BRACTIVE leans into that idea. Instead of treating brain activity as a weird side quest, it uses it as guidance for machine learning. Plot twist: the squishy original hardware may still have a few notes for Silicon Valley.

So what did they actually find?

The authors report that BRACTIVE can identify person-specific visual ROIs, including regions selective for faces and bodies, in ways that line up with established neuroscience findings Nguyen et al., 2025. That’s the first win: the framework seems to recover meaningful brain organization rather than hallucinating nonsense from noisy fMRI data.

The second win is where things get spicy. They also found that using human visual brain activity to guide deep neural networks improved performance across several benchmarks.

That does not mean we can pour a graduate student into a GPU and call it innovation. It means biologically informed supervision may help AI learn more effectively. The brain, annoyingly, might still be the best tutorial.

This fits with a broader trend. Recent work comparing artificial neural networks with human neural representations suggests that models perform better when their internal features align more closely with biological visual processing (Schrimpf et al., 2020; Bonner et al., 2021). The dream is not to build a perfect digital cortex. The dream is to steal enough design principles from evolution to stop reinventing bad wheels.
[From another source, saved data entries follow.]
-- ==== Sys2Proof/WellFormed.lean ====
section
/-! DEFINITION. Which commands the outside world can form: the ranges of the operands that no type already bounds. -/

namespace Sys2Proof

/-- R183: the codes of the command summary. -/
def namedCodes : List Byte :=
  [16, 17, 18, 19, 20, 21, 30, 31, 32, 33, 34, 48, 49, 50, 51, 52, 64, 65, 80, 81, 82, 96, 97, 98, 99, 100, 101, 102,
    103, 104, 105]

/-- A well-formed command: a seat number names one of at most four seats (R3), a port write reaches an offset other
than the event flags and the mask (R181), an unknown command has a code that names none (R183), the slots counted are
fewer than the largest draw 2^7 (R161), and the bytes of a frame are at least its length byte and at most a longest
frame (R154). -/
def Instr.wf : Instr → Bool
  | .silentHolderSenseLost n | .guardExpiry n | .holdExpiry n | .pulseCountdownExpiry n | .pulseEnd n
  | .senseReleaseExpiry n | .clearingExpiry n => decide (n < 4)
  | .portWrite offset _ => decide (offset.toNat < 96 ∨ 99 < offset.toNat)
  | .unknownCommand code => !namedCodes.contains code
  | .carrierDetectRise slots => decide (slots < 128)
  | .frameReceived bytes => decide (1 ≤ bytes.length ∧ bytes.length ≤ 59)
  | _ => true

end Sys2Proof
end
Why you should care, even if you don’t own an fMRI scanner

If this line of work holds up, the payoff could hit in two directions at once.

On the neuroscience side, tools like BRACTIVE could help researchers map functional brain areas more efficiently across people. That matters for understanding how perception varies from person to person and for studying disorders that affect visual processing.

On the AI side, brain-guided training could produce systems that are more data-efficient and more reliable in the wild. Less “I mistake a turtle for a rifle because one pixel sneezed.” More actual resilience.

There’s also a nice philosophical jab here. For years, AI has borrowed the vocabulary of neuroscience while mostly doing its own thing. Now we may be entering a phase where brain data becomes less of a mascot and more of an engineering constraint. The old joke was that artificial neural networks are about as much like real brains as paper airplanes are like hawks. Fair enough. But if the hawk starts offering flight lessons, you’d be dumb not to listen.

The catch, because there is always a catch

fMRI is noisy, expensive, and indirect. It measures blood-oxygen changes, not neurons yelling in real time. Sample sizes in this kind of work can also be limited, and cross-subject alignment is hard because everybody’s cortex folds like a fitted sheet designed by a sadist.

Also, better benchmark performance does not automatically mean better intelligence. AI researchers love benchmarks the way raccoons love shiny garbage. Useful, yes. The whole story, no.

Still, BRACTIVE lands in a lively moment for neuroAI - a field trying to get brains and machines to stop talking past each other and maybe trade blueprints for once.

References

Nguyen X-B, Jang H, Li X, Khan SU, Sinha P, Luu K. BRACTIVE: A Brain Activation Approach to Human Visual Brain Learning. IEEE Trans Pattern Anal Mach Intell. 2025. doi: 10.1109/TPAMI.2025.3612582

Kriegeskorte N, Douglas PK. Cognitive computational neuroscience. Nat Rev Neurosci. 2018;19(11):693-706. doi: 10.1038/s41583-018-0110-3

Cichy RM, Kaiser D. Deep neural networks as scientific models. Trends Cogn Sci. 2019;23(4):305-317. doi: 10.1016/j.tics.2019.01.009

Schrimpf M, Kubilius J, Lee MJ, et al. Brain-Score: Which artificial neural network for object recognition is most brain-like? Neuron. 2020;107(3):495-510.e10. doi: 10.1016/j.neuron.2020.07.012

Bonner MF, Chung S, Saxe A. Bridging the gap between AI and neuroscience. Trends Cogn Sci. 2021;25(10):928-941. doi: 10.1016/j.tics.2021.07.005

Disclaimer: The image accompanying this article is for illustrative purposes only and does not depict actual experimental results, data, or biological mechanisms.